→ **What needs to be done**: The required output is the lines below from the line containing "let pc := if" to the line containing "def Obligations.PositionAdvancesByOneTick : Prop", inclusive, retyped exactly. No other lines belong in it.

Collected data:
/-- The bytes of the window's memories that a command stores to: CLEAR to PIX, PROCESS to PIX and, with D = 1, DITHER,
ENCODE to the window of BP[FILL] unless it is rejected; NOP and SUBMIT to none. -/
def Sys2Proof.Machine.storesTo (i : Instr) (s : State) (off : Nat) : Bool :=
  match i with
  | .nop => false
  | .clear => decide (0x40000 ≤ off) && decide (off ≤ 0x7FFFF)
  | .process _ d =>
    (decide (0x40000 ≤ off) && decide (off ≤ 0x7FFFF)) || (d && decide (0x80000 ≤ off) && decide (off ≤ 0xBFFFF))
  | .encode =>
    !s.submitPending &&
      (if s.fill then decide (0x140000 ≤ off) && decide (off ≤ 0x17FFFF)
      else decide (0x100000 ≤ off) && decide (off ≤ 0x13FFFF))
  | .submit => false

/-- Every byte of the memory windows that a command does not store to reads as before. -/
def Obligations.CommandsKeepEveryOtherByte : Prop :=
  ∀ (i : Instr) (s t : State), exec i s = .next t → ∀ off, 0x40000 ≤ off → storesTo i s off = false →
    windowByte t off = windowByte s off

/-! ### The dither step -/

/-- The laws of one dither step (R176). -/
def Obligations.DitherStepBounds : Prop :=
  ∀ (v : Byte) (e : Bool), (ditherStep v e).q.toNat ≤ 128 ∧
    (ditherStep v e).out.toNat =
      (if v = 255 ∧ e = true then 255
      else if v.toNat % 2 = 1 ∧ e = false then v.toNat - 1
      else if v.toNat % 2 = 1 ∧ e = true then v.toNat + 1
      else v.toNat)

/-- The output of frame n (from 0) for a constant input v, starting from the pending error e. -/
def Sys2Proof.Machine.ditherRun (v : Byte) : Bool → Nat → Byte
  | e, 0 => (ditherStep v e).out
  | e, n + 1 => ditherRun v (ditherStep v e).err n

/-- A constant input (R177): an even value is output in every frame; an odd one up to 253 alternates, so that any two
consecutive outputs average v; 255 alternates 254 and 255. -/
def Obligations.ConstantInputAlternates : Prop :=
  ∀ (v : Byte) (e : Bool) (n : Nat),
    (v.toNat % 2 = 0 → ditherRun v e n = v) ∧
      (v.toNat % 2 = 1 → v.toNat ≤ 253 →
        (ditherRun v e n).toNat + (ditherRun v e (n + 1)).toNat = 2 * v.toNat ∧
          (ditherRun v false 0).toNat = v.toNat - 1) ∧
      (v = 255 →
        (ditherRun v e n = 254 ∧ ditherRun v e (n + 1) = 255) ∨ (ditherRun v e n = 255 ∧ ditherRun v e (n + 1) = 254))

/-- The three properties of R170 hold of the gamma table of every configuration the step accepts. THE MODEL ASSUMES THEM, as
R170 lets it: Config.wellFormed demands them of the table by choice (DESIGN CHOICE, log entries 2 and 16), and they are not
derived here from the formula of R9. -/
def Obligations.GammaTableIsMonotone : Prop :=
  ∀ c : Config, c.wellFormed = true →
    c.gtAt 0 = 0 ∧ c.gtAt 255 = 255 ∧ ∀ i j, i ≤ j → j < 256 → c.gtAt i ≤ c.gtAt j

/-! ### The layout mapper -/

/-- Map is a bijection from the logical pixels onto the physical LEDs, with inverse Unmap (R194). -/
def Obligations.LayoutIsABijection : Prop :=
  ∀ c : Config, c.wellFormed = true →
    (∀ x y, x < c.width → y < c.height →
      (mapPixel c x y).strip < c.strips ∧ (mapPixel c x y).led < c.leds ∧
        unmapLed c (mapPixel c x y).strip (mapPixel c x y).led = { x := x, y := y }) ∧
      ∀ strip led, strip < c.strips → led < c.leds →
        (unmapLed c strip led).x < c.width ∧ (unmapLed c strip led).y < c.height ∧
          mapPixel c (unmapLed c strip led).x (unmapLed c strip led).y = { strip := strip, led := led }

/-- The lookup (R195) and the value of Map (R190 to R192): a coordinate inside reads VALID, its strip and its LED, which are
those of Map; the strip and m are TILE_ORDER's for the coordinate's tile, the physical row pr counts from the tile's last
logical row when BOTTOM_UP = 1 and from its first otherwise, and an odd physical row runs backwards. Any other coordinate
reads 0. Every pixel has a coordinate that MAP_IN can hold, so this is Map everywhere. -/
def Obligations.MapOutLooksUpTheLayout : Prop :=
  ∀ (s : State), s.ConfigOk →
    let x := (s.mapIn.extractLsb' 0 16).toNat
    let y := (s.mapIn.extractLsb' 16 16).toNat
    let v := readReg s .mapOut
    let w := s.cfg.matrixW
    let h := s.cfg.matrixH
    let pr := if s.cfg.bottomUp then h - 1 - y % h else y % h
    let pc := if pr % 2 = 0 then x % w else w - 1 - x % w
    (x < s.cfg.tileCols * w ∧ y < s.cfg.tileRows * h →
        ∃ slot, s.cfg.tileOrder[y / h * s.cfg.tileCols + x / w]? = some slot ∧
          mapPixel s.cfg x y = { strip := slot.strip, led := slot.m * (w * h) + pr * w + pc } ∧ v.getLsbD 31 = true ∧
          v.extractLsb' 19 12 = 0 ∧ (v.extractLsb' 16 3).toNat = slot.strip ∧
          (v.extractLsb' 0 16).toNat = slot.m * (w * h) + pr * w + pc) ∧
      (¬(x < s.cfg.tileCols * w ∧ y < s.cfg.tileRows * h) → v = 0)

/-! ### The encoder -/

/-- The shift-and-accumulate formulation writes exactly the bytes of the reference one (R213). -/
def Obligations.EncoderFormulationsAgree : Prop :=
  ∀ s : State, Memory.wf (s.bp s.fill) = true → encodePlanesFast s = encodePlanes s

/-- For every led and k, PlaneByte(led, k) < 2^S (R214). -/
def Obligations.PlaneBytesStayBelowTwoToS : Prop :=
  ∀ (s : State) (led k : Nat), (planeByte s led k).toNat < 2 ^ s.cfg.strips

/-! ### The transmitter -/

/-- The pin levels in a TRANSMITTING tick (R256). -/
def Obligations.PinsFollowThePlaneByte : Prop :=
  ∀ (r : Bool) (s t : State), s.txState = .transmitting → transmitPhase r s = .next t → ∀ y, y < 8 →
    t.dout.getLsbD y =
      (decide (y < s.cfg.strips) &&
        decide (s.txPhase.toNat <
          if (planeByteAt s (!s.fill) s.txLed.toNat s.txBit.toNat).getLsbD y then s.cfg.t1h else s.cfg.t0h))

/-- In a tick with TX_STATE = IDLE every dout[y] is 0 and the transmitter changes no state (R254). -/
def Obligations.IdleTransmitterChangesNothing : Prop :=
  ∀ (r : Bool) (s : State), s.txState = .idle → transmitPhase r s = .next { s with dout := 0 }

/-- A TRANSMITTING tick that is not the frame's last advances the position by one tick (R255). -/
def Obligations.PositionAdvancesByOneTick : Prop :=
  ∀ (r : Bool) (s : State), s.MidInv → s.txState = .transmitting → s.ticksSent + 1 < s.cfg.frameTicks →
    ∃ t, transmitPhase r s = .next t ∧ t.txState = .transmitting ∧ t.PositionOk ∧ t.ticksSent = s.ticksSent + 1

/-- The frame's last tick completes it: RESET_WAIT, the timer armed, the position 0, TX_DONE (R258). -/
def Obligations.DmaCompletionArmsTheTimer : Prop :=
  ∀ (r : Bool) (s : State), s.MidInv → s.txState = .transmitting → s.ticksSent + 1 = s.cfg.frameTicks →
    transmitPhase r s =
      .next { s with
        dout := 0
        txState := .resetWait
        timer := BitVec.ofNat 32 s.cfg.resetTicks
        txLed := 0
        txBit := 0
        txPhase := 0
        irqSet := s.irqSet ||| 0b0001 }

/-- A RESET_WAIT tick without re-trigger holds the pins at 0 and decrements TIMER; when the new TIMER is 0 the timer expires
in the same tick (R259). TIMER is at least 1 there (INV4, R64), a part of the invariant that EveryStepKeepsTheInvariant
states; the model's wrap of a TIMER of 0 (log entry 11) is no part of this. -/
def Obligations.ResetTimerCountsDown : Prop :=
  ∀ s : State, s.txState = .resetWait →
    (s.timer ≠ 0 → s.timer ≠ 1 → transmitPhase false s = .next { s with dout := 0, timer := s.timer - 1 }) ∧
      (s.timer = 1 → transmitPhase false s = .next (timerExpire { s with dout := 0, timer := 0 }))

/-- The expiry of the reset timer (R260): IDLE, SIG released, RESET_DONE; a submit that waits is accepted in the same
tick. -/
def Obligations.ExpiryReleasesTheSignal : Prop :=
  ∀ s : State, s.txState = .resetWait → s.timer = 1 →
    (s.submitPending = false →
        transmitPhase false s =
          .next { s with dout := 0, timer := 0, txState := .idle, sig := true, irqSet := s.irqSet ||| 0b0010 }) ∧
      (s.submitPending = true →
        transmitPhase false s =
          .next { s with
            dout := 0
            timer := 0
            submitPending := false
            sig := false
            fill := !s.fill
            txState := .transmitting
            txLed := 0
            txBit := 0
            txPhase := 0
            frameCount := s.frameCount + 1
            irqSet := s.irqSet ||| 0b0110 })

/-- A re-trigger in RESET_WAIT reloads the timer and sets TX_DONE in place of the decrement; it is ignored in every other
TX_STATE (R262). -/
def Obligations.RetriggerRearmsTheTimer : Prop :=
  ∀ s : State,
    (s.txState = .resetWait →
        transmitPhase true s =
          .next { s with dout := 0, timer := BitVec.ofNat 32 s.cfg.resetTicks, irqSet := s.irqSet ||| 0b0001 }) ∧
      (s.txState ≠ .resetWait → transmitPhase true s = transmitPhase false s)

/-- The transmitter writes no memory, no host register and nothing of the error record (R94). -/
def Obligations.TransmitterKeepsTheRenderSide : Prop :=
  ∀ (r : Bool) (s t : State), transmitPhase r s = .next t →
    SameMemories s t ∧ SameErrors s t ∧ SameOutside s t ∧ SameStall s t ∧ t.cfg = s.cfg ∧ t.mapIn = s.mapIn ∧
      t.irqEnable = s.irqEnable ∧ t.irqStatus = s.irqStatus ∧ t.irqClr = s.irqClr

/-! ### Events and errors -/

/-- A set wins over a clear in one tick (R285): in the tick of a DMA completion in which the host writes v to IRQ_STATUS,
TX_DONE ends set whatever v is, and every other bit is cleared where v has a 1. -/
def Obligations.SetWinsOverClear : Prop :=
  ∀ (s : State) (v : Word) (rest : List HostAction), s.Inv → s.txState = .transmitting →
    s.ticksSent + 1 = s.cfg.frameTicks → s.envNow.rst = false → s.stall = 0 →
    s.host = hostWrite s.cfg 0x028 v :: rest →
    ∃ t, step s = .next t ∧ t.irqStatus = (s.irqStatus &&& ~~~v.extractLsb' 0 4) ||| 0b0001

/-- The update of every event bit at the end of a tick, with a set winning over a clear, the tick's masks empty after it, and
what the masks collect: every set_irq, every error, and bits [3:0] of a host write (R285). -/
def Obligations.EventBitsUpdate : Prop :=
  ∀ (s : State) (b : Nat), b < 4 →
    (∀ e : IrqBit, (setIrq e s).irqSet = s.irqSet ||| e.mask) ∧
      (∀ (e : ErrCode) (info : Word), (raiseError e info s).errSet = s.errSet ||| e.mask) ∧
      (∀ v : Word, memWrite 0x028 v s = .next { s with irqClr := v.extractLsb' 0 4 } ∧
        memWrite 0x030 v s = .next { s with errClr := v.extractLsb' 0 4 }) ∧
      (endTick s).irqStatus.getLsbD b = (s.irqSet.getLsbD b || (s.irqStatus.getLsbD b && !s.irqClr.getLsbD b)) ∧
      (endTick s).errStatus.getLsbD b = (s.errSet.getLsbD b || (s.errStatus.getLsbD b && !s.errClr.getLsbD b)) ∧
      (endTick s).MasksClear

→ **Result of this task**:
    let pc := if pr % 2 = 0 then x % w else w - 1 - x % w
    (x < s.cfg.tileCols * w ∧ y < s.cfg.tileRows * h →
        ∃ slot, s.cfg.tileOrder[y / h * s.cfg.tileCols + x / w]? = some slot ∧
          mapPixel s.cfg x y = { strip := slot.strip, led := slot.m * (w * h) + pr * w + pc } ∧ v.getLsbD 31 = true ∧
          v.extractLsb' 19 12 = 0 ∧ (v.extractLsb' 16 3).toNat = slot.strip ∧
          (v.extractLsb' 0 16).toNat = slot.m * (w * h) + pr * w + pc) ∧
      (¬(x < s.cfg.tileCols * w ∧ y < s.cfg.tileRows * h) → v = 0)

/-! ### The encoder -/

/-- The shift-and-accumulate formulation writes exactly the bytes of the reference one (R213). -/
def Obligations.EncoderFormulationsAgree : Prop :=
  ∀ s : State, Memory.wf (s.bp s.fill) = true → encodePlanesFast s = encodePlanes s

/-- For every led and k, PlaneByte(led, k) < 2^S (R214). -/
def Obligations.PlaneBytesStayBelowTwoToS : Prop :=
  ∀ (s : State) (led k : Nat), (planeByte s led k).toNat < 2 ^ s.cfg.strips

/-! ### The transmitter -/

/-- The pin levels in a TRANSMITTING tick (R256). -/
def Obligations.PinsFollowThePlaneByte : Prop :=
  ∀ (r : Bool) (s t : State), s.txState = .transmitting → transmitPhase r s = .next t → ∀ y, y < 8 →
    t.dout.getLsbD y =
      (decide (y < s.cfg.strips) &&
        decide (s.txPhase.toNat <
          if (planeByteAt s (!s.fill) s.txLed.toNat s.txBit.toNat).getLsbD y then s.cfg.t1h else s.cfg.t0h))

/-- In a tick with TX_STATE = IDLE every dout[y] is 0 and the transmitter changes no state (R254). -/
def Obligations.IdleTransmitterChangesNothing : Prop :=
  ∀ (r : Bool) (s : State), s.txState = .idle → transmitPhase r s = .next { s with dout := 0 }

/-- A TRANSMITTING tick that is not the frame's last advances the position by one tick (R255). -/
def Obligations.PositionAdvancesByOneTick : Prop :=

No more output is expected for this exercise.